Sarebbe troppo lungo il ricordare i patriotti che le diedero la vita in tempi ormai lontani ma pur non dimenticati; basterebbe ricordare il Santorre Santarosa—nel 1821—il Basetti—il Tarella—il Mamiot—il Tirelli—il Briffori—il Tarsio—il Viviani—il Torricelli—il Prenario—il Miovitowich—il Dania—il Rattelani—che diedero la vita per la Grecia nel 1822—e l'Andrea Broglio marchigiano che lasciava la vita ad Anatolica nel 1828—come molti greci lasciarono la loro vita per la causa italiana; accenneremo ai più recenti, e diremo che insorta l'isola di Creta dopo la campagna del 1866, ben duemila e più volontari e non meno di ottanta ufficiali corsero a dare agli insorti il loro aiuto. I primi, sbarcati a Sira furono posti sotto gli ordini di Zambra-Kakis, Bisanzios, e Coracas, gli altri sotto il comando del maggiore Mereu, e tutti diretti all'isola di Creta ove si combatteva per la propria indipendenza.
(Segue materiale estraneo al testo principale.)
-- ==== Sys2Proof/Machine/Power.lean ====
section
/-! DEFINITION. Power states, power-fail detection, the drain, the seal (R407 to R423), and the loss of supplies and clock
(R429, R553, R558). -/

namespace Sys2Proof.Machine

/-! ### Working power states (R407 to R411) -/

/-- The ring has a record it could write. -/
def ringDue (s : State) (k : Fin 4) : Bool :=
  let r := s.evt.rings[k]
  r.active && evRingServed s k && !r.waiting.isEmpty && decide (r.tail - r.head < evRingSize s k)

/-- The stack is idle (R408). Log entry 32. -/
def idle (s : State) : Bool :=
  s.ports.toList.all (fun q => q.staging.isEmpty) &&
  s.pcs.toList.all (fun c => c.queue.all (fun e => e.src == .scrub) && c.derived.isEmpty &&
    c.mode != .retrain && c.mode != .tsvSwitch && c.banks.toList.all (fun b => b.repair.isNone)) &&
  decide (wxActive s = 0) && (List.finRange 4).all (fun k => !ringDue s k) &&
  s.mirror.q[0].isEmpty && s.mirror.q[1].isEmpty && s.mirror.backlog.isEmpty &&
  s.mirror.apply[0].isEmpty && s.mirror.apply[1].isEmpty &&
  decide (s.train.activity = 0) && !s.transit.running && s.lagoon.recovering.isNone && !s.lagoon.flushing

/-- Exit latency of a state in CCLK and in ns (R407): 1 NEAP, 2 EBB, 3 SLACK. -/
def exitCclk (k : Nat) : Nat := if k = 1 then 48 else if k = 2 then 1440 else 22400
def exitNs (k : Nat) : Nat := if k = 1 then 30 else if k = 2 then 900 else 14000

/-- Hysteresis of a state in CCLK (R431, R432). -/
def hystCclk (s : State) (k : Nat) : Nat :=
  max 1 (csrForceFld s 0x0C000C (8 * (k - 1)) 8) * (if k = 1 then 16 else if k = 2 then 1600 else ms)

def wakeBudget (s : State) : Nat := csrFld s 0x0C0004 0 24

/-- Walkers bar EBB and SLACK (R411): one behind, or, after a wake for one, one not yet on schedule. -/
def walkersBar (s : State) : Bool :=
  !s.scrub.held && s.pcs.toList.any fun c =>
    c.walker.inLap && (walkerBehind s c.walker || (s.power.scrubWake && decide (0 < unitsBehind s c.walker)))

/-- The state is enabled and its exit latency within the budget (R409). -/
def stateAllowed (s : State) (k : Nat) : Bool :=
  csrForceFld s 0x0C0008 (k - 1) 1 == 1 && decide (exitNs k ≤ wakeBudget s) && (decide (k = 1) || !walkersBar s)

/-- States deeper than the one in force that may be entered. -/
def deeper (s : State) : List Nat := ([1, 2, 3] : List Nat).filter fun k => decide (s.power.low < k) && stateAllowed s k

/-- The stack is in service and may change its power state. -/
def powerFree (s : State) : Bool :=
  s.stack.ready && !s.power.failing && !s.therm.shut && !s.power.exiting && s.power.target.isNone

/-- The state just left or entered is charged with its time (R431). -/
def settleResidency (s : State) : State :=
  match s.power.low with
  | 0 => s
  | k + 1 =>
    let i : Fin 3 := ⟨k % 3, Nat.mod_lt _ (by decide)⟩
    let t := s.power.resid[i] + (s.now - s.power.lowAt)
    let s := { s with power := { s.power with resid := s.power.resid.set i (t % ms), lowAt := s.now } }
    if t / ms = 0 then s else bump (0x0C0020 + 4 * i.val) (t / ms) s

/-- Entry to the deepest state whose hysteresis has passed when the first of them does. Log entry 32. -/
def lowEntry (s : State) (l : List Nat) : State :=
  let t0 := if s.power.low = 0 then s.now else s.power.idleAt.getD s.now
  let hy := l.foldl (fun m k => min m (hystCclk s k)) (hystCclk s (l.headD 1))
  let k := (l.filter fun k => decide (hystCclk s k ≤ hy)).getLastD 1
  let s := s.atLeast (t0 + hy)
  let s := { s with power := { s.power with idleAt := some t0, scrubWake := false } }
  if k = 1 then { s with power := { s.power with low := 1, lowAt := s.now } }
  else { s with power := { s.power with target := some k } }

def execLowPowerEntry (s : State) : Out :=
  let l := deeper s
  whenDo (powerFree s && idle s && !l.isEmpty) s (lowEntry s l)

/-- Write-back, all-bank refresh and self-refresh are complete (R410). -/
def lowEntered (s : State) (k : Nat) : State :=
  let s := settleResidency (selfRefreshAll (flushLagoon s))
  { s with power := { s.power with low := k, target := none, lowAt := s.now } }

def execLowPowerEntryDone (s : State) : Out :=
  match s.power.target with
  | none => .next s
  | some k => whenDo (!s.power.exiting && !s.power.failing) s (lowEntered s k)

/-- A wake cause of R410 by its code of LAST_WAKE holds: for 3 a walker is behind, for 6 the budget excludes the state.
Log entry 32. -/
def wakeCause (s : State) (k cause : Nat) : Bool :=
  match cause with
  | 0 => false
  | 3 => decide (2 ≤ k) && s.pcs.toList.any fun c => c.walker.inLap && walkerBehind s c.walker
  | 6 => decide (wakeBudget s < exitNs k)
  | _ => true

/-- The state in force, or the one being entered. -/
def lowOrTarget (s : State) : Nat := s.power.target.getD s.power.low

def wake (s : State) (cause : Nat) : State :=
  { s with power := { s.power with
      exiting := true, target := none, lastWake := cause, wakeAt := s.now, wakeFrom := lowOrTarget s
      scrubWake := decide (cause = 3), idleAt := none } }

def execWake (cause : Fin 7) (s : State) : Out :=
  whenDo (decide (0 < lowOrTarget s) && !s.power.exiting && !s.power.failing && wakeCause s (lowOrTarget s) cause.val) s
    (wake s cause.val)

/-- The stack is in FLOOD: the refresh rotation restarts; after SLACK the tracker window goes on where it stopped (R201). -/
def wakeDone (s : State) : State :=
  let s := s.atLeast (s.power.wakeAt + exitCclk s.power.wakeFrom)
  let stopped := if s.power.low = 3 then s.now - s.power.lowAt else 0
  let s := settleResidency s
  let s := { s with power := { s.power with low := 0, exiting := false, wakeFrom := 0, lowAt := s.now }
                    guard := { s.guard with windowAt := s.guard.windowAt + stopped } }
  bump 0x0C002C 1 (wakeAll s s.now)

def execWakeDone (s : State) : Out := whenDo (s.power.exiting && !s.power.failing) s (wakeDone s)

/-! ### The drain (R414 to R418) -/

/-- Queue entries that hold writes not yet in DRAM or a Lagoon line. -/
def queuedWrites (s : State) : Nat :=
  (s.pcs.toList.map fun c => (c.queue.filter fun e => e.kind == .wr || e.kind == .wrm).length).sum

/-- Dirty lines and queued writes (R419). -/
def unflushedNow (s : State) : Nat := dirtyLines s + queuedWrites s

/-- MEMSTATE of the seal (R420). -/
def memState (s : State) : Nat :=
  s.dram.mapActive + 4 * b2n s.dram.freshActive + 8 * b2n s.dram.tidefillRan + 16 * csrFld s 0x070010 0 1

/-- The base die's memory path runs for the drain: a low state, a shutdown, a retraining or a lane switch is left (R417, R418). -/
def runMemory (s : State) : State :=
  let f (c : PcSt) : PcSt :=
    if c.mode == .retrain || c.mode == .tsvSwitch then { c with mode := .online, switching := none } else c
  let s := settleResidency s
  let s := if s.power.low = 0 then s else bump 0x0C002C 1 s
  let s := { s with pcs := s.pcs.map f, power := { s.power with low := 0, target := none, exiting := false } }
  wakeAll s s.now

/-- Step 1: the fence, the TORN seal, DRAIN_START (R416, R420). Log entry 16. -/
def drainStart (s : State) (cause : Nat) (quiesce : Bool) : State :=
  let s := runMemory (if quiesce then transitStop s else transitAbort s 5)
  let n := dirtyLines s
  let sl : Seal :=
    { state := 1, cause := cause, memState := memState s, nextSsn := s.seq.next, starts := s.seq.starts
      epochOpen := s.epochs.newest, dirty := n, stamp := s.seq.next }
  let s := { s with power := { s.power with failing := true, lwSeal := sl }
                    evt := { s.evt with stopped := true } }
  let s := journal s 0x0007 1520 (bodyAt 24 cause + bodyAt 28 n)
  fenceStaging (fenceEngine (fuseStop (abandon s)))

/-- Time to step 5 in ns: open, at most what R416 and R417 allow. Log entry 59. -/
def drainBound (s : State) : Nat := 35100 + (csrForceFld s 0x060004 0 8 * 1000 + 125) * 5 / 7

/-- The 256 bytes of a seal (R420). Log entry 93. -/
def sealBytes (q : Seal) : List Nat :=
  let b := bytesOf 4 0x4C575331 ++ [q.state % 256, q.cause % 256, q.rails % 256, q.memState % 256] ++ bytesOf 8 q.nextSsn ++
    bytesOf 4 q.starts ++ bytesOf 4 q.drainNs ++ bytesOf 8 q.epochOpen ++ bytesOf 4 q.dirty ++ bytesOf 8 q.stamp ++
    List.replicate 212 0
  b ++ bytesOf 4 (crc32c b)

/-- A write-intent entry as the ring stores it (R422). -/
def wiWord (i : Nat) (w : WiEnt) : Nat :=
  i / 4 + w.bank * 2 ^ 6 + w.row * 2 ^ 11 + (w.mask % 2 ^ 16) * 2 ^ 27 + 2 ^ 43

/-- The 2 KiB of the write-intent ring. Log entry 93. -/
def ringBytes (s : State) : List Nat :=
  (List.finRange 256).flatMap fun i => bytesOf 8 (match s.power.ring[i] with | some w => wiWord i.val w | none => 0)

/-- Bytes as numbered blocks from block `b` on. Log entry 93. -/
def blocksAt (b : Nat) (l : List Nat) : List (Nat × Block) :=
  (List.range (l.length / 64)).map fun i => (b + i, BitVec.ofNat 512 (ofBytes ((l.drop (64 * i)).take 64)))

/-- The seal copy and the write-intent copy go to the Keeper region's seal area, at the offsets they have in the Lantern (R38,
R419, R420). Log entry 93. -/
def copySeal (s : State) : State :=
  let at_ := (keeperBase + 2 ^ 22) / 64
  ownWrites s ((blocksAt at_ (sealBytes s.power.lwSeal) ++ blocksAt (at_ + 24) (ringBytes s)).filter fun x => blkOnline s x.1)

/-- Step 5: DRAIN_END and SEAL journalled, the journal written, the seal CLEAN and its copy written (R416, R420).
Log entries 2, 58, 59. -/
def drainEnd (s : State) : State :=
  let ns := Config.freeNat s.free % (drainBound s + 1)
  let wi := (s.power.ring.toList.filter (·.isSome)).length
  let s := journal s.useFree 0x0008 1520 (bodyAt 24 ns + bodyAt 28 wi)
  let nextSsn := s.seq.next + 1
  let s := flushJournal (journal s 0x0009 1521 (bodyAt 24 nextSsn))
  copySeal { s with power := { s.power with
      ring := Vector.replicate 256 none
      lwSeal := { s.power.lwSeal with state := 2, drainNs := ns, nextSsn := nextSsn } } }

/-- Step 7: LINK_DOWN with reason 6, every domain but VDD_D, VPP and VLAN gated, LWSTAT low. -/
def gate (s : State) : State := stopLink s 6

/-- One step of the drain after the first. Log entry 16. -/
def drainStep (s : State) (i : Nat) : State :=
  match i with
  | 2 => drainQueues s
  | 3 => flushLagoon s
  | 4 => flushJournal (drainClaims s)
  | 5 => drainEnd s
  | 6 => selfRefreshAll s
  | 7 => gate s
  | _ => s

/-- Steps `a` + 1 to `k`; the progress record follows (R419). Log entry 16. -/
def drainSteps (s : State) (a k : Nat) : State :=
  let s := ((List.range 8).filter fun i => decide (a < i) && decide (i ≤ k)).foldl drainStep s
  { s with power := { s.power with drained := max a k, progress := some (s.seq.next, unflushedNow s, max a k) } }

/-- Low Water, or the end of the supplies: nothing is served, the Keeper stops. -/
def enterLowWater (s : State) (lost : Bool) (lwstat : Nat) : State :=
  { s with stack := { s.stack with ready := false, keeper := .off }
           power := { s.power with phase := .lowWater, coreLost := lost, low := 0, target := none, exiting := false,
                                   lwstat := lwstat } }

/-- The drain from detection to the `k`-th step; below 7 its power is lost there. Before the first step the seal is not touched.
Log entry 16. -/
def drain (s : State) (cause k : Nat) : State :=
  match k with
  | 0 => enterLowWater { s with power := { s.power with drained := 0, failing := true } } true s.power.lwstat
  | k + 1 =>
    let s := drainSteps (drainStart s cause false) 1 (k + 1)
    if k = 6 then enterLowWater s false 1 else enterLowWater s true s.power.lwstat

/-- A start is not drained before READY: a wiping one keeps nothing (R423); a keeping one leaves the seal as it stands (R429). -/
def startFails (s : State) : State :=
  let s := { s with power := { s.power with failing := true } }
  if s.start.wiped then enterLowWater s true 2 else enterLowWater s true 1

/-- Power-fail detection wherever the stack stands (R412, R423, R429, R446, R448). Log entry 16. -/
def detect (s : State) (cause k : Nat) : State :=
  match s.power.phase with
  | .service => if s.power.armed then drain s cause k else s
  | .starting | .halted => if s.start.kind = 2 then (if s.power.armed then drain s cause k else s) else startFails s
  | .held 1 =>
    let d := s.power.drained
    let s := drainSteps s d k
    if max d k = 7 then enterLowWater s false 1 else enterLowWater s true s.power.lwstat
  | _ => s

def execPfailDetect (steps : Fin 8) (s : State) : Out := .next (detect s 0 steps.val)

def execDroopDetect (steps : Fin 8) (s : State) : Out :=
  whenDo (csrFld s 0x0C0100 0 1 == 1) s (detect s 1 steps.val)

/-- SEAL is a planned Low Water entry (R321, R412). -/
def execSeal (r : Fin 64) (idx : Nat) (s : State) : Out :=
  wxRun 0x18 r idx s fun _ => drain s 2 7

/-! ### The Lantern, the supplies, the clock (R421, R423, R429, R553, R558) -/

def execLanternRailFault (vddD vpp : Bool) (s : State) : Out :=
  let se := s.power.lwSeal
  let rails := se.rails ||| (b2n vddD + 2 * b2n vpp)
  whenDo (s.power.phase == .lowWater && s.power.lantern && (vddD || vpp) && (decide (se.state = 1) || decide (se.state = 2))) s
    { s with power := { s.power with lwSeal := { se with state := 3, rails := rails }, lwstat := 2 } }

/-- The service rails fall undetected: the Lantern keeps CKE where the DRAM is in self-refresh; the reset-exempt domain is lost. -/
def coreLoss (s : State) : State :=
  let s := { s with start := { s.start with hrstLost := 0 }, dram := { s.dram with claims := [] } }
  match s.power.phase with
  | .off => s
  | .lowWater => { s with power := { s.power with coreLost := true } }
  | .starting | .halted =>
    enterLowWater s true (if s.start.kind = 2 ∨ s.start.wiped then s.power.lwstat else 1)
  | .held 1 => enterLowWater s true (if 6 ≤ s.power.drained then 1 else s.power.lwstat)
  | .held _ | .service => enterLowWater s true s.power.lwstat

def execVddCoreLoss (s : State) : Out := .next (coreLoss s)

/-- VLAN leaves tolerance: seal, progress record, write-intent ring and epoch record are lost. Log entry 33. -/
def execVlanLoss (s : State) : Out :=
  .next { s with power := { s.power with lantern := false, lwSeal := {}, progress := none, ring := Vector.replicate 256 none } }

/-- REFCLK is missing (1), slow (2) or fast (3): the PLL holds over; REFCLK_LOST once per start. -/
def execRefclkLoss (code : Nat) (s : State) : Out :=
  whenDo (corePowered s && !s.start.refclkLost && decide (1 ≤ code) && decide (code ≤ 3)) s
    (raiseJ { s with start := { s.start with refclkLost := true } } 1263 0x0B11 sevFatal code 0)

end Sys2Proof.Machine
end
Al Mereu prima della sua partenza il generale Garibaldi consegnava la lettera seguente:

Caprera, 9 ottobre 1866.

"Il maggiore Mereu, uno dei miei prodi compagni d'armi, va in Grecia per combattere la santa causa di quel paese.

"Io lo raccomando caldamente ai miei amici.

G. Garibaldi".

In tutti i combattimenti per l'indipendenza della Grecia il sangue italiano fu sparso gloriosamente.
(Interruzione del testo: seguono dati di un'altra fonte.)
/-! ### Chrosy -/

/-- CHROSY_BLOCK_START begins one block no earlier than the block before it has ended; without frames to send queues and
replay buffer stay, and new frames leave each queue in order against one credit each. CHROSY_BLOCK_RECEIVED with an unreadable
control header is counted and changes no receive state. A block with one frame of the expected number: a frame whose check
passes is received in its channel and owed an acknowledgement; one whose check fails is discarded, and asked for once. (R360
to R364, R367.) -/
def Obligations.ChrosyBlocks : Prop :=
  (∀ s : State, linkOn s = true →
    Answers .chrosyBlockStart s fun t =>
      t.chrosy.blocks = s.chrosy.blocks + 1 ∧ t.chrosy.startAt = t.now ∧
      (s.chrosy.blocks ≠ 0 → s.chrosy.startAt + blockTime (txLanes s).length ≤ t.now) ∧
      (txFrames? s = false → t.chrosy.txq = s.chrosy.txq ∧ t.chrosy.replay = s.chrosy.replay) ∧
      (txFrames? s = true → s.chrosy.resend = none → ∀ vc : Fin 2, ∃ k, k ≤ s.chrosy.credits[vc] ∧
        t.chrosy.txq[vc] = s.chrosy.txq[vc].drop k ∧ t.chrosy.credits[vc] = s.chrosy.credits[vc] - k)) ∧
  (∀ (cs : List ChrChar) (fs : List (BitVec 288)) (s : State), linkOn s = true → ctlHeader s cs = none →
    Answers (.chrosyBlockReceived cs fs) s fun t =>
      csrGet t 0x0B0014 = satAdd 0xFFFFFFFF (csrGet s 0x0B0014) 1 ∧ t.chrosy.rxNext = s.chrosy.rxNext ∧
      t.chrosy.rxq = s.chrosy.rxq ∧ t.chrosy.lastBlock = s.chrosy.lastBlock) ∧
  (∀ (cs : List ChrChar) (f : BitVec 288) (vc : Fin 2) (s : State), linkUpNow s = true →
    ctlHeader s cs = some (s.chrosy.rxNext, 1 - vc.val, vc.val) → s.chrosy.degr = none →
    Answers (.chrosyBlockReceived cs [f]) s fun t =>
      t.chrosy.lastBlock = s.now ∧
      if crc32c (s.chrosy.rxNext :: vc.val :: bytesOf 32 (bitsOf f.toNat 0 256)) = bitsOf f.toNat 256 32 then
        t.chrosy.rxNext = (s.chrosy.rxNext + 1) % 256 ∧ t.chrosy.ackDue = true ∧ t.chrosy.discarding = false ∧
        t.chrosy.rxq[vc] = s.chrosy.rxq[vc] ++ [BitVec.ofNat 256 (bitsOf f.toNat 0 256)]
      else
        t.chrosy.rxNext = s.chrosy.rxNext ∧ t.chrosy.rxq = s.chrosy.rxq ∧ t.chrosy.discarding = true ∧
        (s.chrosy.discarding = false → t.chrosy.nakDue = true))

/-- DEGRADE of a pair drops it from the transmit width and keeps the replay buffer. LINK_DOWN of the partner brings the link
to SEEK with reason 5, an empty replay buffer and no credit. CHROSY_ALIGNED with four lanes or more enters ALIGN at that
width. SEEK_TIMEOUT counts an attempt, 20 ms after the last. CHROSY_LANE_FAILED drops the lane's pair from the receive width,
or loses the link on the forwarded clock or below four lanes. DEGRADE_REPEAT repeats up to four times each 1 us and then loses
the link. CHROSY_NO_BLOCK_TIMEOUT and CHROSY_STALL_TIMEOUT lose the link 1 us after the last block and 100 us after the last
progress. (R373, R374, R376, R377.) -/
def Obligations.ChrosyDegradationAndLoss : Prop :=
  (∀ (pair : BitVec 4) (s : State), linkUpNow s = true → pair.toNat < 4 → 4 < s.chrosy.txW →
    s.chrosy.txDropped.testBit pair.toNat = false →
    Answers (.degrade pair) s fun t =>
      t.chrosy.st = .degrade ∧ t.chrosy.txW = s.chrosy.txW - 2 ∧ t.chrosy.txDropped.testBit pair.toNat = true ∧
      t.chrosy.txDegr = some pair.toNat ∧ t.chrosy.replay = s.chrosy.replay) ∧
  (∀ (reason : BitVec 4) (s : State), linkUpNow s = true →
    Answers (.linkDown reason) s fun t =>
      t.chrosy.st = .seek ∧ t.chrosy.downReason = 5 ∧ t.chrosy.replay = [] ∧ t.chrosy.credits = #v[0, 0]) ∧
  (∀ (good : BitVec 4) (s : State), s.chrosy.st = .seek → 4 ≤ lanesLeft (15 - good.toNat) →
    Answers (.chrosyAligned good) s fun t =>
      t.chrosy.st = .align ∧ t.chrosy.rxW = lanesLeft (15 - good.toNat) ∧ t.chrosy.rxDropped = 15 - good.toNat) ∧
  (∀ (good : Nat) (s : State), s.chrosy.st = .seek ∨ s.chrosy.st = .align →
    Answers (.seekTimeout good) s fun t =>
      t.chrosy.st = .seek ∧ t.chrosy.attempts = s.chrosy.attempts + 1 ∧ s.chrosy.seekAt + 32000000 ≤ t.now) ∧
  (∀ (lane : Fin 9) (cause : Fin 5) (s : State), linkUpNow s = true → 0 < cause.val → laneUsed s lane.val = true →
    s.chrosy.lanes[lane].failed = false → s.chrosy.degr = none →
    Answers (.chrosyLaneFailed lane cause) s fun t =>
      if lane.val = 8 ∨ s.chrosy.rxW ≤ 4 then
        t.chrosy.st = .seek ∧ t.chrosy.downReason = if lane.val = 8 then 2 else 4
      else
        t.chrosy.st = .degrade ∧ t.chrosy.rxW = s.chrosy.rxW - 2 ∧ t.chrosy.rxDropped.testBit (lane.val / 2) = true ∧
        t.chrosy.lanes[lane].failed = true) ∧
  (∀ (pair since n : Nat) (s : State), s.chrosy.degr = some (pair, since, n) → s.chrosy.degrAnswered = false →
    linkUpNow s = true →
    Answers .degradeRepeat s fun t =>
      since + 1600 ≤ t.now ∧
      if n < 4 then t.chrosy.degr = some (pair, t.now, n + 1) ∧ t.chrosy.st = s.chrosy.st
      else t.chrosy.st = .seek ∧ t.chrosy.downReason = 2) ∧
  (∀ s : State, linkUpNow s = true →
    Answers .chrosyNoBlockTimeout s fun t =>
      t.chrosy.st = .seek ∧ t.chrosy.downReason = 2 ∧ s.chrosy.lastBlock + 1600 ≤ t.now) ∧
  (∀ s : State, linkUpNow s = true → s.chrosy.replay ≠ [] →
    Answers .chrosyStallTimeout s fun t =>
      t.chrosy.st = .seek ∧ t.chrosy.downReason = 3 ∧ s.chrosy.progressAt + 160000 ≤ t.now)

/-- CHROSY_ACK frees the replay buffer through the frame named; CHROSY_NAK also resends from the next. CHROSY_CREDIT adds
credits, at most 256. HEARTBEAT keeps the partner's state and time, and a change issues an SSN where the series is decided.
ALIGN_NEXT awaits markers. ALIGN_OK and LINK_UP during bring-up record the partner's progress, and the link is UP when both
have come; LINK_UP in ALIGN starts numbering at zero with 256 credits each. CHROSY_ADAPT_TICK of one lane keeps its figures,
moves its CTLE by one step at most and touches no other lane. CHROSY_ENABLE from DOWN enters SEEK; CHROSY_DISABLE brings the
link DOWN with reason 1. (R365 to R375, R378 to R380.) -/
def Obligations.ChrosySlotsAndControl : Prop :=
  (∀ (f : Byte) (s : State), fsnHeld s f.toNat = true →
    Answers (.chrosyAck f) s fun t =>
      t.chrosy.replay = (s.chrosy.replay.dropWhile fun g => decide (g.fsn ≠ f.toNat)).drop 1 ∧ t.chrosy.progressAt = s.now) ∧
  (∀ (f : Byte) (s : State), fsnHeld s f.toNat = true →
    Answers (.chrosyNak f) s fun t =>
      t.chrosy.replay = (s.chrosy.replay.dropWhile fun g => decide (g.fsn ≠ f.toNat)).drop 1 ∧
      t.chrosy.resend = ((s.chrosy.replay.dropWhile fun g => decide (g.fsn ≠ f.toNat)).drop 1).head?.map (·.fsn)) ∧
  (∀ (vc : Fin 2) (n : Byte) (s : State), linkUpNow s = true → 0 < n.toNat →
    Answers (.chrosyCredit vc n) s fun t =>
      t.chrosy.credits = s.chrosy.credits.set vc (min 256 (s.chrosy.credits[vc] + n.toNat)) ∧ t.chrosy.txq = s.chrosy.txq) ∧
  (∀ (x : Byte) (s : State), linkOn s = true →
    Answers (.heartbeat x) s fun t =>
      t.chrosy.hb = x.toNat ∧ t.chrosy.hbAt = some s.now ∧ t.chrosy.st = s.chrosy.st ∧
      (s.chrosy.hb ≠ x.toNat → s.seq.decided = true → s.seq.next < t.seq.next)) ∧
  (∀ (w : BitVec 4) (s : State), linkOn s = true →
    Answers (.alignNext w) s fun t => t.chrosy.rxMarker = true ∧ t.chrosy.st = s.chrosy.st) ∧
  (∀ (w : BitVec 4) (s : State), 1 ≤ w.toNat → w.toNat ≤ 3 → s.chrosy.st = .seek ∨ s.chrosy.st = .align →
    Answers (.alignOk w) s fun t =>
      t.chrosy.rcvOk = true ∧ t.chrosy.txW = codeWidth w.toNat ∧
      t.chrosy.st = if s.chrosy.st = .align ∧ s.chrosy.rcvUp = true then .up else s.chrosy.st) ∧
  (∀ s : State, s.chrosy.st = .seek ∨ s.chrosy.st = .align →
    Answers .linkUp s fun t =>
      if s.chrosy.st = .align ∧ s.chrosy.rcvOk = true then
        t.chrosy.st = .up ∧ t.chrosy.credits = #v[256, 256] ∧ t.chrosy.nextFsn = 0 ∧ t.chrosy.rxNext = 0 ∧
        t.chrosy.replay = [] ∧ csrGet t 0x0B001C = satAdd 0xFFFFFFFF (csrGet s 0x0B001C) 1
      else t.chrosy.rcvUp = true ∧ t.chrosy.st = s.chrosy.st) ∧
  (∀ (a : ChrAdapt) (l : Fin 9) (s : State), linkOn s = true → a.lane = l.val →
    Answers (.chrosyAdaptTick [a]) s fun t =>
      t.chrosy.lanes[l].eye = min 255 a.eye ∧ t.chrosy.lanes[l].ber = min 18 a.berExp ∧ t.chrosy.lanes[l].locked = true ∧
      t.chrosy.lanes[l].ctle ≤ s.chrosy.lanes[l].ctle + 1 ∧ s.chrosy.lanes[l].ctle ≤ t.chrosy.lanes[l].ctle + 1 ∧
      ∀ k : Fin 9, k ≠ l → t.chrosy.lanes[k] = s.chrosy.lanes[k]) ∧
  (∀ (path : Path) (v : Word) (s : State), quietPath s path → chrosyOn s = true → v.getLsbD 0 = true → s.chrosy.st = .down →
    microcodeOk s = true → s.stack.ready = true →
    Answers (.chrosyEnable path v) s fun t =>
      t.chrosy.st = .seek ∧ t.chrosy.attempts = 0 ∧ csrGet t 0x0B0000 = 1) ∧
  (∀ (path : Path) (v : Word) (s : State), quietPath s path → chrosyOn s = true → v.getLsbD 0 = false → linkUpNow s = true →
    Answers (.chrosyDisable path v) s fun t =>
      t.chrosy.st = .down ∧ t.chrosy.downReason = 1 ∧ csrGet t 0x0B0000 = 0)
Nel 1867 la Grecia minacciava di sorgere in armi per la questione non solo di Creta ma anche per la causa macedone: una nuova spedizione di Toscani guidata da Sgarellino partiva da Livorno; toccata Caprera prendeva il comando della spedizione il bravo giovane Ricciotti Garibaldi.

Egli partiva diretto non a Candia ma al Pireo, con istruzioni del padre di vedere di portare la rivoluzione nell'Epiro e nell'Albania e di far sapere che se l'insurrezione avesse luogo, anche egli sarebbe accorso sul campo dell'azione.